_RECORDS FOR THIS EXERCISE_:
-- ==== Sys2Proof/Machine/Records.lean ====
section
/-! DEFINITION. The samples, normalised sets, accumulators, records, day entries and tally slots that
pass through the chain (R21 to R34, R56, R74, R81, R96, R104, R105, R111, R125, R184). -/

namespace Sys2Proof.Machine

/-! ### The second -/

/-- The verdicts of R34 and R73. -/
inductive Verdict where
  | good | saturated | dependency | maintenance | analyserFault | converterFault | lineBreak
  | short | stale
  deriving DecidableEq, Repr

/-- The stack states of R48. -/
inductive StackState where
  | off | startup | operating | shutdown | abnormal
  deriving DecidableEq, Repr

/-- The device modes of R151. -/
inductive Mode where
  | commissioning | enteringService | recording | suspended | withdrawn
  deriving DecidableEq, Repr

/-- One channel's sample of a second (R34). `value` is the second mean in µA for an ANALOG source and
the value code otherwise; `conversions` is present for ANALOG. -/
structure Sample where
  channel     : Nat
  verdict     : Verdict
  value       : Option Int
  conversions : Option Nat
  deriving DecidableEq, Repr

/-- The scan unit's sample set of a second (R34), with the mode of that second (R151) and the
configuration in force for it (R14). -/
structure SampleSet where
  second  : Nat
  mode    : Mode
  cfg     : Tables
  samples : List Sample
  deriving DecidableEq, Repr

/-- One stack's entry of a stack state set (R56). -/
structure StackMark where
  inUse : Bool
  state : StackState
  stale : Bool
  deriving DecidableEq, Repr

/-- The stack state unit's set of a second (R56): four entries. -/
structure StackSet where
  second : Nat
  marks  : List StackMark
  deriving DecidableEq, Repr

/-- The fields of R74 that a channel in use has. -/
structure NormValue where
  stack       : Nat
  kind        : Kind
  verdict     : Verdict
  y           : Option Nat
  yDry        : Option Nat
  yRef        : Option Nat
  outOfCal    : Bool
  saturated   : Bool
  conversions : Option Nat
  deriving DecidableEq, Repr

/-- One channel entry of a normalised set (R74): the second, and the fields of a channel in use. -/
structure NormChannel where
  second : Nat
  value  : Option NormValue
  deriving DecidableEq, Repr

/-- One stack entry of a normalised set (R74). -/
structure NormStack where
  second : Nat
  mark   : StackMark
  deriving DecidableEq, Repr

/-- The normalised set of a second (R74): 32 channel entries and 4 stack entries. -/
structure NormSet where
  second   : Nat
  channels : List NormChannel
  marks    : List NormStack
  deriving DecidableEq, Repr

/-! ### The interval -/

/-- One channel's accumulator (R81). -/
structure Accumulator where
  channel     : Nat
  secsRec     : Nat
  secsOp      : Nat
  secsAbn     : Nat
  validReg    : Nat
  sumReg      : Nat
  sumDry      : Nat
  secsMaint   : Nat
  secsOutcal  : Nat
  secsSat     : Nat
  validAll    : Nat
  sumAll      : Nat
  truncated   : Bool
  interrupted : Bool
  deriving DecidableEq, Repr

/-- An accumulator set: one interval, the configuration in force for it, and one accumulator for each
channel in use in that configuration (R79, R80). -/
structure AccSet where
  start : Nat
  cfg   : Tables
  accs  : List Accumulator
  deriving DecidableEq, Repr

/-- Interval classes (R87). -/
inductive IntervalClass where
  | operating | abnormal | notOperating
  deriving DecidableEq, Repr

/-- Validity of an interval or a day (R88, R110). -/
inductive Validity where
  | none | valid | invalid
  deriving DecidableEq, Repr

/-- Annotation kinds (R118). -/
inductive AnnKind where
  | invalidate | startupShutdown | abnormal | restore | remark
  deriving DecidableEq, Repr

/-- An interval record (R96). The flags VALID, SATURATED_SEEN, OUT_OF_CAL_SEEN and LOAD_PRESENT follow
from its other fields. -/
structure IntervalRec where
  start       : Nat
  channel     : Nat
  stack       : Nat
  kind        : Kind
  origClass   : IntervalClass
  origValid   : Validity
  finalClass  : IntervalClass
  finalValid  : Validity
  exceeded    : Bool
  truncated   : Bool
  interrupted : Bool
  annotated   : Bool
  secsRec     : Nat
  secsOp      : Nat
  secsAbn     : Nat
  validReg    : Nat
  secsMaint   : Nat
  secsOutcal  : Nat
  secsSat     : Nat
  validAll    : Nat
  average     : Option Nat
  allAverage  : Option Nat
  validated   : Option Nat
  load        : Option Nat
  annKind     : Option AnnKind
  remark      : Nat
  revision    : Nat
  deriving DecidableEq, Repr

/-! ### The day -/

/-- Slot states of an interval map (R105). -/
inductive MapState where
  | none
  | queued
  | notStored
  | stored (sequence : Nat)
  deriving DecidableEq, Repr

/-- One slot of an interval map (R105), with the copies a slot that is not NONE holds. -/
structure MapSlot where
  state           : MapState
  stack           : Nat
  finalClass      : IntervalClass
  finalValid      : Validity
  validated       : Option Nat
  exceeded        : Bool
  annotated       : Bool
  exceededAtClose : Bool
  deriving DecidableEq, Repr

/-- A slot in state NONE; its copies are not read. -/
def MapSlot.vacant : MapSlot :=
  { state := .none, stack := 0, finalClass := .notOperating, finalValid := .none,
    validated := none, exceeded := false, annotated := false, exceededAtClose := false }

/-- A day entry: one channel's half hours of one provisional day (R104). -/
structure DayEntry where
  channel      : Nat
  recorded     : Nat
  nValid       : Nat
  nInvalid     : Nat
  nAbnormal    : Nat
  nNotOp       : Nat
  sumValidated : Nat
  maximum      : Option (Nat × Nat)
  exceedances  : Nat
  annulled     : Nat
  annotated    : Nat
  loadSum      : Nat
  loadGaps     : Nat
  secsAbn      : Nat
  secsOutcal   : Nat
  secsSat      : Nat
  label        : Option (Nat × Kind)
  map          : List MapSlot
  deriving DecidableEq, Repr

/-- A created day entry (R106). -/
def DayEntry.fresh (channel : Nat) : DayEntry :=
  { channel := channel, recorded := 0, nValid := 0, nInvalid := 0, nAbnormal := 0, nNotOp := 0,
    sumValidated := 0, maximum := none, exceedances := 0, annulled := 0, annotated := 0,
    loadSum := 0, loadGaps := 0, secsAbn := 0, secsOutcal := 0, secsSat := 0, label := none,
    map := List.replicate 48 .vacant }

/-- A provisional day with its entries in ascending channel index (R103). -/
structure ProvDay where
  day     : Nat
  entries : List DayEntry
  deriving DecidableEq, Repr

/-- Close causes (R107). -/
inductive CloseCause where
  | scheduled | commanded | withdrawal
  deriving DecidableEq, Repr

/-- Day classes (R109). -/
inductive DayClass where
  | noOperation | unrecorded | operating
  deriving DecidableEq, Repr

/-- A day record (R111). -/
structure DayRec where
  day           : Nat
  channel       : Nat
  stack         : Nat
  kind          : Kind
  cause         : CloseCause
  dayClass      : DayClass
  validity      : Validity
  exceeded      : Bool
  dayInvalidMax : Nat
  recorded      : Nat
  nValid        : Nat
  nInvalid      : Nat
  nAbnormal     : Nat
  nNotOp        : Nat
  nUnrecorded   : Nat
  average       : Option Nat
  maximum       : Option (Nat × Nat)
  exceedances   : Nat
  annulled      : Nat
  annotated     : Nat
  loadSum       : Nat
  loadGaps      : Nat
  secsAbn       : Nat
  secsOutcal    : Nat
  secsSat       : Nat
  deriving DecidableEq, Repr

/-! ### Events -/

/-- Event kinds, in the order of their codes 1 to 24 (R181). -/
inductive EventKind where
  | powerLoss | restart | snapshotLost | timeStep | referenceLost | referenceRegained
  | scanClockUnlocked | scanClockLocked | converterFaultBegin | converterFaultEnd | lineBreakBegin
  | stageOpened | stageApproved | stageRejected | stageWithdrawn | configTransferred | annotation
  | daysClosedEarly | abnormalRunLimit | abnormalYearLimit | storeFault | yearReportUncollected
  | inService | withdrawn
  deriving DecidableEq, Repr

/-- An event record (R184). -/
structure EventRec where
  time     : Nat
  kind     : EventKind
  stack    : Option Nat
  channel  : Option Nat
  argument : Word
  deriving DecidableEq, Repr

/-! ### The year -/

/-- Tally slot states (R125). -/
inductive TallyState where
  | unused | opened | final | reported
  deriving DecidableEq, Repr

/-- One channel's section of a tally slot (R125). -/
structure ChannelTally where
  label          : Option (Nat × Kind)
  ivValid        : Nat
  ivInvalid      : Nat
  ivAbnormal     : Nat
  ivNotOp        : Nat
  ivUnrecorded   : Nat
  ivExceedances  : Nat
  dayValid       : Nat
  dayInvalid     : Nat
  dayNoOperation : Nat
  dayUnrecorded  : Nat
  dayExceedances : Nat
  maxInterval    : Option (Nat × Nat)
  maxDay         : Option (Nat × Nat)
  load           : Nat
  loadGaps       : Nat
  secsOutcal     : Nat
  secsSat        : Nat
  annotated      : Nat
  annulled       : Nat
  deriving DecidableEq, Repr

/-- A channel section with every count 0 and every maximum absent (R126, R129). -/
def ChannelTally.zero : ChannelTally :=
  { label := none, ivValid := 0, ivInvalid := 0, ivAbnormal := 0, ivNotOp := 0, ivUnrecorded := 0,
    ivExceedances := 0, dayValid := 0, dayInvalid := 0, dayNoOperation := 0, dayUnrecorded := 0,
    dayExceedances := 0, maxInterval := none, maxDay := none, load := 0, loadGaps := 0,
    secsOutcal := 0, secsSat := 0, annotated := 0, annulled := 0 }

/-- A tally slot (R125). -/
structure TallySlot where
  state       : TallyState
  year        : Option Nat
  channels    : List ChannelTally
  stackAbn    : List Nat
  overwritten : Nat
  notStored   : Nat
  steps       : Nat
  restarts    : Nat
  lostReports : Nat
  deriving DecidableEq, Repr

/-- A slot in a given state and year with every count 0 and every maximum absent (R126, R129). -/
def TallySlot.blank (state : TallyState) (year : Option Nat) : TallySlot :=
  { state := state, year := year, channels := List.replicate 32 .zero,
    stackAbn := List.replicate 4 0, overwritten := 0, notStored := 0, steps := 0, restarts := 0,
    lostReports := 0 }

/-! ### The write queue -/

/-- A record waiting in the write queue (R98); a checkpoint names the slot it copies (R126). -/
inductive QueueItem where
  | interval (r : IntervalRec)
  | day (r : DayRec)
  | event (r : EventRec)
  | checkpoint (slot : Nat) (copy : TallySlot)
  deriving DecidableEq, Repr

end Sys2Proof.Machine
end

---

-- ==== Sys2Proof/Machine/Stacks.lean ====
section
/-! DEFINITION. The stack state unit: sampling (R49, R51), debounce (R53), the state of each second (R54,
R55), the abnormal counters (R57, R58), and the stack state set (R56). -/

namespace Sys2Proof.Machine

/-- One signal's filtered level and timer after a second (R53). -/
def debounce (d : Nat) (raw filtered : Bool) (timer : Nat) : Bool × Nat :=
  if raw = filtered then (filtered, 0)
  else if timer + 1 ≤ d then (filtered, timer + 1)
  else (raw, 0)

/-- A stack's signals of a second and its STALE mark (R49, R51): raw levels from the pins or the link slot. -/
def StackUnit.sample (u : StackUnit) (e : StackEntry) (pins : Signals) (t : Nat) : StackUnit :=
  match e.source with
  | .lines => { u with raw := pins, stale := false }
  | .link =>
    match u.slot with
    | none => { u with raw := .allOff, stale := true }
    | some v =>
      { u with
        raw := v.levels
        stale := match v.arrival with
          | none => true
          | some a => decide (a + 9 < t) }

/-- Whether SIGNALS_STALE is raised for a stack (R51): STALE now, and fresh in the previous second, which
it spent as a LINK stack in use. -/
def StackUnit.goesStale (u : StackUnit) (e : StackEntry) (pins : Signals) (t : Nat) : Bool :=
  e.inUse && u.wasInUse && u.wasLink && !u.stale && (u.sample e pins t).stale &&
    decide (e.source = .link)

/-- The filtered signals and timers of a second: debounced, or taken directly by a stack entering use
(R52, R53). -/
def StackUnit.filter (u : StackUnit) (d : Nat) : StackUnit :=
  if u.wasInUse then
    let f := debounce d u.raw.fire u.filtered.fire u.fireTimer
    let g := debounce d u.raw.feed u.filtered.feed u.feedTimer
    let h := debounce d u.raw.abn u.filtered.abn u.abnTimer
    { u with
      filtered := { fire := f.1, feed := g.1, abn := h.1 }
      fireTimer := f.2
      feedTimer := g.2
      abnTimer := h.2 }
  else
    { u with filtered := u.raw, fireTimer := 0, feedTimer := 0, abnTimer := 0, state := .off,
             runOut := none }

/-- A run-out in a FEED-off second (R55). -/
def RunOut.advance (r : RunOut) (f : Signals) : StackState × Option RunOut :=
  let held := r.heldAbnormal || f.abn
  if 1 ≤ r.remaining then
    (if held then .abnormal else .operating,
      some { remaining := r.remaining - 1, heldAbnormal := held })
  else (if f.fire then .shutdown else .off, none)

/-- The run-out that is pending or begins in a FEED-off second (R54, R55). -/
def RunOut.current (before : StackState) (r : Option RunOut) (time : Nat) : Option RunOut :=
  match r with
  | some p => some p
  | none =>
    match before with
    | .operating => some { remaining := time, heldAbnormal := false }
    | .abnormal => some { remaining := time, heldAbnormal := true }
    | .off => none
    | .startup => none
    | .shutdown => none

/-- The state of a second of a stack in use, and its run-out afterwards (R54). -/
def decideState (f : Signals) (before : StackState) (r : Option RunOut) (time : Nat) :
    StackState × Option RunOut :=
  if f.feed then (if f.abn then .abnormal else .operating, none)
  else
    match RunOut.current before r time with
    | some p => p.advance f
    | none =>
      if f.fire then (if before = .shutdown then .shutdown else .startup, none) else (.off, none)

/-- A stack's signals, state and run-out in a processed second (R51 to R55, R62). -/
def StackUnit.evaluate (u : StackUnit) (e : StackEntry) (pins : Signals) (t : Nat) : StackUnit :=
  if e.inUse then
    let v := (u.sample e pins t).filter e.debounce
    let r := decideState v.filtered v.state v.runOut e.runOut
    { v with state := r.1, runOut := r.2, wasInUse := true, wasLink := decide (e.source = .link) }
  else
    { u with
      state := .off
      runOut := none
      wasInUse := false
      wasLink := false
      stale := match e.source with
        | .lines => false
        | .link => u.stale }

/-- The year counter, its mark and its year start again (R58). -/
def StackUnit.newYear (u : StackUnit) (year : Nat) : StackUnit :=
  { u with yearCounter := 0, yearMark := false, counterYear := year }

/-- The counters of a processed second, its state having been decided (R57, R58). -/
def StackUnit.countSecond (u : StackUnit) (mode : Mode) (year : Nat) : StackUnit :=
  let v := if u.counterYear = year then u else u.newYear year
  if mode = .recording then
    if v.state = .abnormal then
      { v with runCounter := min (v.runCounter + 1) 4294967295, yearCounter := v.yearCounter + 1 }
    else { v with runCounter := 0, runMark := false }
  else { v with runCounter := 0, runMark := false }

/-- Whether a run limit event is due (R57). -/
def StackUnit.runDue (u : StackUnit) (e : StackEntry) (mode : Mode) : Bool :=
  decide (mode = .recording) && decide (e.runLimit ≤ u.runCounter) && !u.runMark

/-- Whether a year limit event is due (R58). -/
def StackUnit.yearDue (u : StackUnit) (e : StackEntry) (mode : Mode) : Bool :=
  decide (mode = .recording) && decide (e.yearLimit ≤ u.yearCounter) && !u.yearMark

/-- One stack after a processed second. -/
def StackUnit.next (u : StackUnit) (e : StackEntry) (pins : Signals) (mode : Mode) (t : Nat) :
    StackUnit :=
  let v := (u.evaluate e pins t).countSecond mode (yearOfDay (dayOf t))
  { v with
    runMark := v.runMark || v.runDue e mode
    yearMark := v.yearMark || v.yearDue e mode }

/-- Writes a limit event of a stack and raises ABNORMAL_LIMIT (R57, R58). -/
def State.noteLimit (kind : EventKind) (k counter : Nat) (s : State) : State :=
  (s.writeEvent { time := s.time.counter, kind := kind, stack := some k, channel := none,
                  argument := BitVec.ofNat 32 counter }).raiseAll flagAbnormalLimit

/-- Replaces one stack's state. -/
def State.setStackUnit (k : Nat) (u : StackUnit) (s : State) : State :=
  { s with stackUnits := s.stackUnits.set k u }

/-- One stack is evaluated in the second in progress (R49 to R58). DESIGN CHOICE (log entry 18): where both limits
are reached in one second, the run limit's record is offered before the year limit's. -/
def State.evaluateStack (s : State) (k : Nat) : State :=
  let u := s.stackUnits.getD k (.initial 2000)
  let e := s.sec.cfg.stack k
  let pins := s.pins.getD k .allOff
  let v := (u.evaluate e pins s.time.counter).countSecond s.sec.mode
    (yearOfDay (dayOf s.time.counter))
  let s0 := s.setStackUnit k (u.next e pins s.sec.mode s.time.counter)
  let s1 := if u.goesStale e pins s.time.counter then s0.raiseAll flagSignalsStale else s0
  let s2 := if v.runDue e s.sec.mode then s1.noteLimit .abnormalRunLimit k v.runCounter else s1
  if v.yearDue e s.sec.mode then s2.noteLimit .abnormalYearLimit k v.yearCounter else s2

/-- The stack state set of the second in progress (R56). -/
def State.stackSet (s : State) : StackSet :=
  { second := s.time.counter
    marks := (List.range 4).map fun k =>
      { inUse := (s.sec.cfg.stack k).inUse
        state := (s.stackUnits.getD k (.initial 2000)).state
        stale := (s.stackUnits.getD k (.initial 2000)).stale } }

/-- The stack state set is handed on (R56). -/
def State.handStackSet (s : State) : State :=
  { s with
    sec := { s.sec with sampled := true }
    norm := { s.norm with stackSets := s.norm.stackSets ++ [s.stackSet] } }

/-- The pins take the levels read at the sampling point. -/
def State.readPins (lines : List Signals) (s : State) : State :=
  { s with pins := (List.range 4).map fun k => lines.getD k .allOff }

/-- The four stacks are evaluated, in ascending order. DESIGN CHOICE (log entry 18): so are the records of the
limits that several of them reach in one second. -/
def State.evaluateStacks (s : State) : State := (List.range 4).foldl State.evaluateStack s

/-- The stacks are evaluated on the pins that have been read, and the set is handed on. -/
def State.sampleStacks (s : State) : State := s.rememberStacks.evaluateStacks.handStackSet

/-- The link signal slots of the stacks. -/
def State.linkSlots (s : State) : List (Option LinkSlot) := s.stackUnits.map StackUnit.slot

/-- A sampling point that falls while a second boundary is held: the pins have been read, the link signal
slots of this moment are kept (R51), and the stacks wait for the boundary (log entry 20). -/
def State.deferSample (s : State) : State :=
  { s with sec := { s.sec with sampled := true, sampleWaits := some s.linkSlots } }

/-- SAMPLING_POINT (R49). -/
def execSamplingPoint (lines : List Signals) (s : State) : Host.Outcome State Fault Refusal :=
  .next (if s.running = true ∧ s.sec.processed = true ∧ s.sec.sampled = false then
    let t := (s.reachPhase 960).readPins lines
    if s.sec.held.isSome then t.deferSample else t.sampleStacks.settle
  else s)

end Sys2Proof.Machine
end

_PROBLEM TO SOLVE_: From the listing above, pick out each line where the word "evaluateStacks" appears.

_EXERCISE RESPONSE_:
def State.evaluateStacks (s : State) : State := (List.range 4).foldl State.evaluateStack s
def State.sampleStacks (s : State) : State := s.rememberStacks.evaluateStacks.handStackSet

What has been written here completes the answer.